Dataset entries:
—————
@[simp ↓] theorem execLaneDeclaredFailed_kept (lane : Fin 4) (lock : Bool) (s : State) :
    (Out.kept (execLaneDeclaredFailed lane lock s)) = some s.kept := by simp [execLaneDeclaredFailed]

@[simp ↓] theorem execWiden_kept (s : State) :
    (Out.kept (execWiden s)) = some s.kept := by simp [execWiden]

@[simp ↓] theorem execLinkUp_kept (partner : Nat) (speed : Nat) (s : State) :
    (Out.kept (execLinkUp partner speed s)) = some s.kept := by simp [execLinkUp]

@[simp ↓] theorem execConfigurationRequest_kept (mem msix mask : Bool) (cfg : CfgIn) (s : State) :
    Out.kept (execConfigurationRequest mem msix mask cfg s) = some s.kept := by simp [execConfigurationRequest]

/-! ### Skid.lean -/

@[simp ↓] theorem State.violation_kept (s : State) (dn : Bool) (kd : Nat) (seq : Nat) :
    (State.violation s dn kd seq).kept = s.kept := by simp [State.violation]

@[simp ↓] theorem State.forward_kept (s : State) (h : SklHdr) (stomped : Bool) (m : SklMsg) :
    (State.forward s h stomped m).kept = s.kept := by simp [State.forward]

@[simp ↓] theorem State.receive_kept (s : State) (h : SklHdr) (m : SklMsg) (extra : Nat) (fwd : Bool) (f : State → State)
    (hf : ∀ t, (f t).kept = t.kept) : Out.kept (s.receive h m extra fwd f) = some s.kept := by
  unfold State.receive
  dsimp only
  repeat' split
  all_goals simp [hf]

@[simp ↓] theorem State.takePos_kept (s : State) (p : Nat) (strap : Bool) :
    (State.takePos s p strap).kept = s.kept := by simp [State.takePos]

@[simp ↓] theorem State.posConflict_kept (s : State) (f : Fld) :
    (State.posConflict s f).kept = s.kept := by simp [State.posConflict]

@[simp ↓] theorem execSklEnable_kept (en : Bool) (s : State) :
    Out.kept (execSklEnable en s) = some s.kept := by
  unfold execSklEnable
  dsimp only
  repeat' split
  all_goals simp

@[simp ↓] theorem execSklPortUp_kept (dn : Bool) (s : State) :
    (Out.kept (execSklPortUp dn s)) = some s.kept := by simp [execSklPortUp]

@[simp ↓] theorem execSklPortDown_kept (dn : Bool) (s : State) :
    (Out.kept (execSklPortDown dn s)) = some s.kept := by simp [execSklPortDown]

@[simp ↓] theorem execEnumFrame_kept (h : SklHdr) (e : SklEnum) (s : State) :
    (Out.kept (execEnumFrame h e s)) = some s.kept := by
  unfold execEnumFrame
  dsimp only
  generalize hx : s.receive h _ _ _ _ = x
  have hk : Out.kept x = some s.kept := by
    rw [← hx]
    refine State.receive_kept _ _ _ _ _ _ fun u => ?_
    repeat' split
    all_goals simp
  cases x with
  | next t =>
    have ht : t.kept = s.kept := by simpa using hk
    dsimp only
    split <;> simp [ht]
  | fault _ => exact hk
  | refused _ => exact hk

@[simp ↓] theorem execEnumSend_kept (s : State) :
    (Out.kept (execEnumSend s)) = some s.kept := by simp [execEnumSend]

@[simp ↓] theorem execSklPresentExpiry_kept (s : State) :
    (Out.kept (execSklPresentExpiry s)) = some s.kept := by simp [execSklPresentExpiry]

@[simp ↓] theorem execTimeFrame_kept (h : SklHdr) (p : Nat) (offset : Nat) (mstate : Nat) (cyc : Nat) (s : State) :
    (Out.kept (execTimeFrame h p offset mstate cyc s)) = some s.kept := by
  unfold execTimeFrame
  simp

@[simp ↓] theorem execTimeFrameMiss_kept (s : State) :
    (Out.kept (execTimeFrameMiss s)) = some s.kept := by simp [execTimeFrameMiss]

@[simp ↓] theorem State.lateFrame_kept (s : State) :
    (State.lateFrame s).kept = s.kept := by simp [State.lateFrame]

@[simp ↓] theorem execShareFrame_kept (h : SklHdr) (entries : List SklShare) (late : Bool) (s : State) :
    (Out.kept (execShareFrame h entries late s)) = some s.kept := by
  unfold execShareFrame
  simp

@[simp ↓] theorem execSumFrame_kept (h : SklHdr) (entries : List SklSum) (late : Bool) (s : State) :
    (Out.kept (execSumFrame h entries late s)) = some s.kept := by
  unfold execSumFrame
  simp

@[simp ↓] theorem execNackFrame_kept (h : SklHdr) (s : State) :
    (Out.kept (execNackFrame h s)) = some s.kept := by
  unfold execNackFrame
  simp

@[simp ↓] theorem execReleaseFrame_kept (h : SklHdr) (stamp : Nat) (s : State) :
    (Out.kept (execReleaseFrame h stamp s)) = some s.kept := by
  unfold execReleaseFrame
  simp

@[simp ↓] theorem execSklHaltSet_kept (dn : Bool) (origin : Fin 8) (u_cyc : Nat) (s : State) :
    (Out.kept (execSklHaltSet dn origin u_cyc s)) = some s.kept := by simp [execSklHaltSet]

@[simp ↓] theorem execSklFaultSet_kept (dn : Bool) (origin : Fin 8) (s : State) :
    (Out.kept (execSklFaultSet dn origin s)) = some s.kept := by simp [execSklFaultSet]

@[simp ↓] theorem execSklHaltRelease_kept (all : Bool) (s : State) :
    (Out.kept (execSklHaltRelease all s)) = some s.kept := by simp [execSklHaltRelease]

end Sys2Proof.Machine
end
—————
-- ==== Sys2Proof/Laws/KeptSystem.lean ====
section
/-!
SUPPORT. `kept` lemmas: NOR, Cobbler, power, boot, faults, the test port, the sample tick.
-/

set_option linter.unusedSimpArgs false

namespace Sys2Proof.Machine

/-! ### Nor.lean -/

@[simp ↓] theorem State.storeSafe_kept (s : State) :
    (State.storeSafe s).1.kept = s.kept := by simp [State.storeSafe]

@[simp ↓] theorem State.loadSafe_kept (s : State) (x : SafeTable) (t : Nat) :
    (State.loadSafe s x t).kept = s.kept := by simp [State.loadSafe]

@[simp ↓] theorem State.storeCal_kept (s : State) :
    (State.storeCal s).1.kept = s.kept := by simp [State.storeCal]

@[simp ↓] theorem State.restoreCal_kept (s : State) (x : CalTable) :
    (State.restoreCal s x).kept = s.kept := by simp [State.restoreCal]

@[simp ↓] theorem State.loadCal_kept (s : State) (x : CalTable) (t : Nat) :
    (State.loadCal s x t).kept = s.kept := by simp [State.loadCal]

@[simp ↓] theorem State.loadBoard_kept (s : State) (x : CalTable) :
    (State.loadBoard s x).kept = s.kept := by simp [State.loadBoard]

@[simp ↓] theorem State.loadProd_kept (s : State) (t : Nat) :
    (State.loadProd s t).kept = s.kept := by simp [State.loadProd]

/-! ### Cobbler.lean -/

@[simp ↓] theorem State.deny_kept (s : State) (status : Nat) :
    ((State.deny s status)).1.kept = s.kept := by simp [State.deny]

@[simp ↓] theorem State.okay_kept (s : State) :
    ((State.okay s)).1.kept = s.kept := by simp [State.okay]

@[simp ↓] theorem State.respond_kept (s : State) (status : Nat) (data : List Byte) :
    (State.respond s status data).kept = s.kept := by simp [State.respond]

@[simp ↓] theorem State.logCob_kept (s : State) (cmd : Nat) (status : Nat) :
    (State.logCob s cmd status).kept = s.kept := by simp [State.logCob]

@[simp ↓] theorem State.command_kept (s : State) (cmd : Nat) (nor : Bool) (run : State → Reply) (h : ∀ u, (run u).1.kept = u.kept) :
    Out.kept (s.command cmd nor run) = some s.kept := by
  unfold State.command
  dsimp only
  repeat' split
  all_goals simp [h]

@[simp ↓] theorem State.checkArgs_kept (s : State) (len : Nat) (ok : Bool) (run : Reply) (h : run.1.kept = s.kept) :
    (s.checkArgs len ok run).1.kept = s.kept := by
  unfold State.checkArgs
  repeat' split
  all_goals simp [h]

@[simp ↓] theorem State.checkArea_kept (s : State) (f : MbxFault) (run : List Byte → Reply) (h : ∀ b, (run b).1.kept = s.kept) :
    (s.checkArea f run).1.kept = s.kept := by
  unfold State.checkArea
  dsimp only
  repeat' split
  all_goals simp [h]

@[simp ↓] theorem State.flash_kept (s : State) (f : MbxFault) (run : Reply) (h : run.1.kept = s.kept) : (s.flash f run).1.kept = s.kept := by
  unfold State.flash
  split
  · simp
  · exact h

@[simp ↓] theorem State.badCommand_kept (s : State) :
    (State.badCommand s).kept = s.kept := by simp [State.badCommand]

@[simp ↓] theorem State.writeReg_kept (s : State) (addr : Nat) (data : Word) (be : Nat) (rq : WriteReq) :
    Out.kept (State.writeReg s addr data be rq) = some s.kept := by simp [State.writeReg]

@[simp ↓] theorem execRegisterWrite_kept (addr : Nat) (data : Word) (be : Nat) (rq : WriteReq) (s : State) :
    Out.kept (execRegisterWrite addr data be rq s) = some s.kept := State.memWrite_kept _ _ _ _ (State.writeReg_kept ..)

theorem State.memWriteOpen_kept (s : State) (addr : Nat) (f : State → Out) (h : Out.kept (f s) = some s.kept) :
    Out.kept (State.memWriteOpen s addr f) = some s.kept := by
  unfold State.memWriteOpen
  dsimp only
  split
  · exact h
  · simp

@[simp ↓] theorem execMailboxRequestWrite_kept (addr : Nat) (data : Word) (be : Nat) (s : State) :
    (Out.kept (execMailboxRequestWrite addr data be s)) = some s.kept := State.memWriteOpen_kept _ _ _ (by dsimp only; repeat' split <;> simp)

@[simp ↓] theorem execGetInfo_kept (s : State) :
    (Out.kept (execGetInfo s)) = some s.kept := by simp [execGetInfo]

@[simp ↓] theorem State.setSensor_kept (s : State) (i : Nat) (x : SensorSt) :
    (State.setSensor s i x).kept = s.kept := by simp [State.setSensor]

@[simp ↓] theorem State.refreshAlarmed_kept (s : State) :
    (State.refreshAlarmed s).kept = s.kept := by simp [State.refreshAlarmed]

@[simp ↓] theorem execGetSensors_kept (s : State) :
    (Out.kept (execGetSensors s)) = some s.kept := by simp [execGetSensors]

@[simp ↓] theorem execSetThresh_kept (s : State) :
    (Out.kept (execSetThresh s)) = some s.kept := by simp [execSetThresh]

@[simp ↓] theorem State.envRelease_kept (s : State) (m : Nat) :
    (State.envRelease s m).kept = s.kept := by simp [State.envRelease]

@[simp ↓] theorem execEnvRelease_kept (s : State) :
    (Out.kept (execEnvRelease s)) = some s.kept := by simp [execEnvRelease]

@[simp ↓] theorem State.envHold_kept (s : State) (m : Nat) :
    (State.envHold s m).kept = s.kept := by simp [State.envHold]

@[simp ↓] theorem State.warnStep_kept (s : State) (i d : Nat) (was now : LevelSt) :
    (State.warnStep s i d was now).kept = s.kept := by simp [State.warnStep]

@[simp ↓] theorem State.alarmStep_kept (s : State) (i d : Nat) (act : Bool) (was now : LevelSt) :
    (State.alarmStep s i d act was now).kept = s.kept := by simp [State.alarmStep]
—————
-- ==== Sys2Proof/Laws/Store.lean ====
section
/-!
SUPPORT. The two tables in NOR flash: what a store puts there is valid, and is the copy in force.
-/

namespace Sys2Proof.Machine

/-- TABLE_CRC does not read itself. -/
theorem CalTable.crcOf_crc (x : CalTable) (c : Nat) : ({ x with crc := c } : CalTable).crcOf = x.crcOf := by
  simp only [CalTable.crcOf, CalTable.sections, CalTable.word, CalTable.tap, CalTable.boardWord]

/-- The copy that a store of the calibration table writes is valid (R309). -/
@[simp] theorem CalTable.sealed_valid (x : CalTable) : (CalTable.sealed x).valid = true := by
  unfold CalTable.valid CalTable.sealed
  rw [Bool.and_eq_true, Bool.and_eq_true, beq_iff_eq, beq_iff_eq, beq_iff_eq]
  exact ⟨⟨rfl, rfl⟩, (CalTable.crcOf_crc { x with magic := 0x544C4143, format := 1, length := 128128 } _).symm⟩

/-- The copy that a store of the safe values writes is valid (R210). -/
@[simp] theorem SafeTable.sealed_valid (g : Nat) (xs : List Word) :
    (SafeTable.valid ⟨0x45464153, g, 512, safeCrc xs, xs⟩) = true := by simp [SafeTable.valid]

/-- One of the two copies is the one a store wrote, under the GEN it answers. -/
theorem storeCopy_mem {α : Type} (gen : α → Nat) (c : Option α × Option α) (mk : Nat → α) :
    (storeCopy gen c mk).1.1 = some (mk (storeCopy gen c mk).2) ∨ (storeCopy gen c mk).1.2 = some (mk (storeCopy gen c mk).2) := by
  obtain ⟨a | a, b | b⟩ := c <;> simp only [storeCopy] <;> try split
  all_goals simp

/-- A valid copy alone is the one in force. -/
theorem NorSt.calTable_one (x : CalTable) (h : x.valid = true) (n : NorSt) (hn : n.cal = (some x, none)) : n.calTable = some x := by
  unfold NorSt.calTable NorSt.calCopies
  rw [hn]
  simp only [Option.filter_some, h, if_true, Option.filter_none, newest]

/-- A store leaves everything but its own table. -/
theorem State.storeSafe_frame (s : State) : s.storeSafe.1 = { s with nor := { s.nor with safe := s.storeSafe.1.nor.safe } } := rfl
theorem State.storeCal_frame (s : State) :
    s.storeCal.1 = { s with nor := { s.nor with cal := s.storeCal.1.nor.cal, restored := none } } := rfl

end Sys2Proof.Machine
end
—————
__What this task involves__: Give only the lines from the one holding "unfold State.receive" through the one holding "(Out.kept (execEnumSend s))", each restated exactly as it appears above.

__Output of the task__:
  unfold State.receive
  dsimp only
  repeat' split
  all_goals simp [hf]

@[simp ↓] theorem State.takePos_kept (s : State) (p : Nat) (strap : Bool) :
    (State.takePos s p strap).kept = s.kept := by simp [State.takePos]

@[simp ↓] theorem State.posConflict_kept (s : State) (f : Fld) :
    (State.posConflict s f).kept = s.kept := by simp [State.posConflict]

@[simp ↓] theorem execSklEnable_kept (en : Bool) (s : State) :
    Out.kept (execSklEnable en s) = some s.kept := by
  unfold execSklEnable
  dsimp only
  repeat' split
  all_goals simp

@[simp ↓] theorem execSklPortUp_kept (dn : Bool) (s : State) :
    (Out.kept (execSklPortUp dn s)) = some s.kept := by simp [execSklPortUp]

@[simp ↓] theorem execSklPortDown_kept (dn : Bool) (s : State) :
    (Out.kept (execSklPortDown dn s)) = some s.kept := by simp [execSklPortDown]

@[simp ↓] theorem execEnumFrame_kept (h : SklHdr) (e : SklEnum) (s : State) :
    (Out.kept (execEnumFrame h e s)) = some s.kept := by
  unfold execEnumFrame
  dsimp only
  generalize hx : s.receive h _ _ _ _ = x
  have hk : Out.kept x = some s.kept := by
    rw [← hx]
    refine State.receive_kept _ _ _ _ _ _ fun u => ?_
    repeat' split
    all_goals simp
  cases x with
  | next t =>
    have ht : t.kept = s.kept := by simpa using hk
    dsimp only
    split <;> simp [ht]
  | fault _ => exact hk
  | refused _ => exact hk

@[simp ↓] theorem execEnumSend_kept (s : State) :
    (Out.kept (execEnumSend s)) = some s.kept := by simp [execEnumSend]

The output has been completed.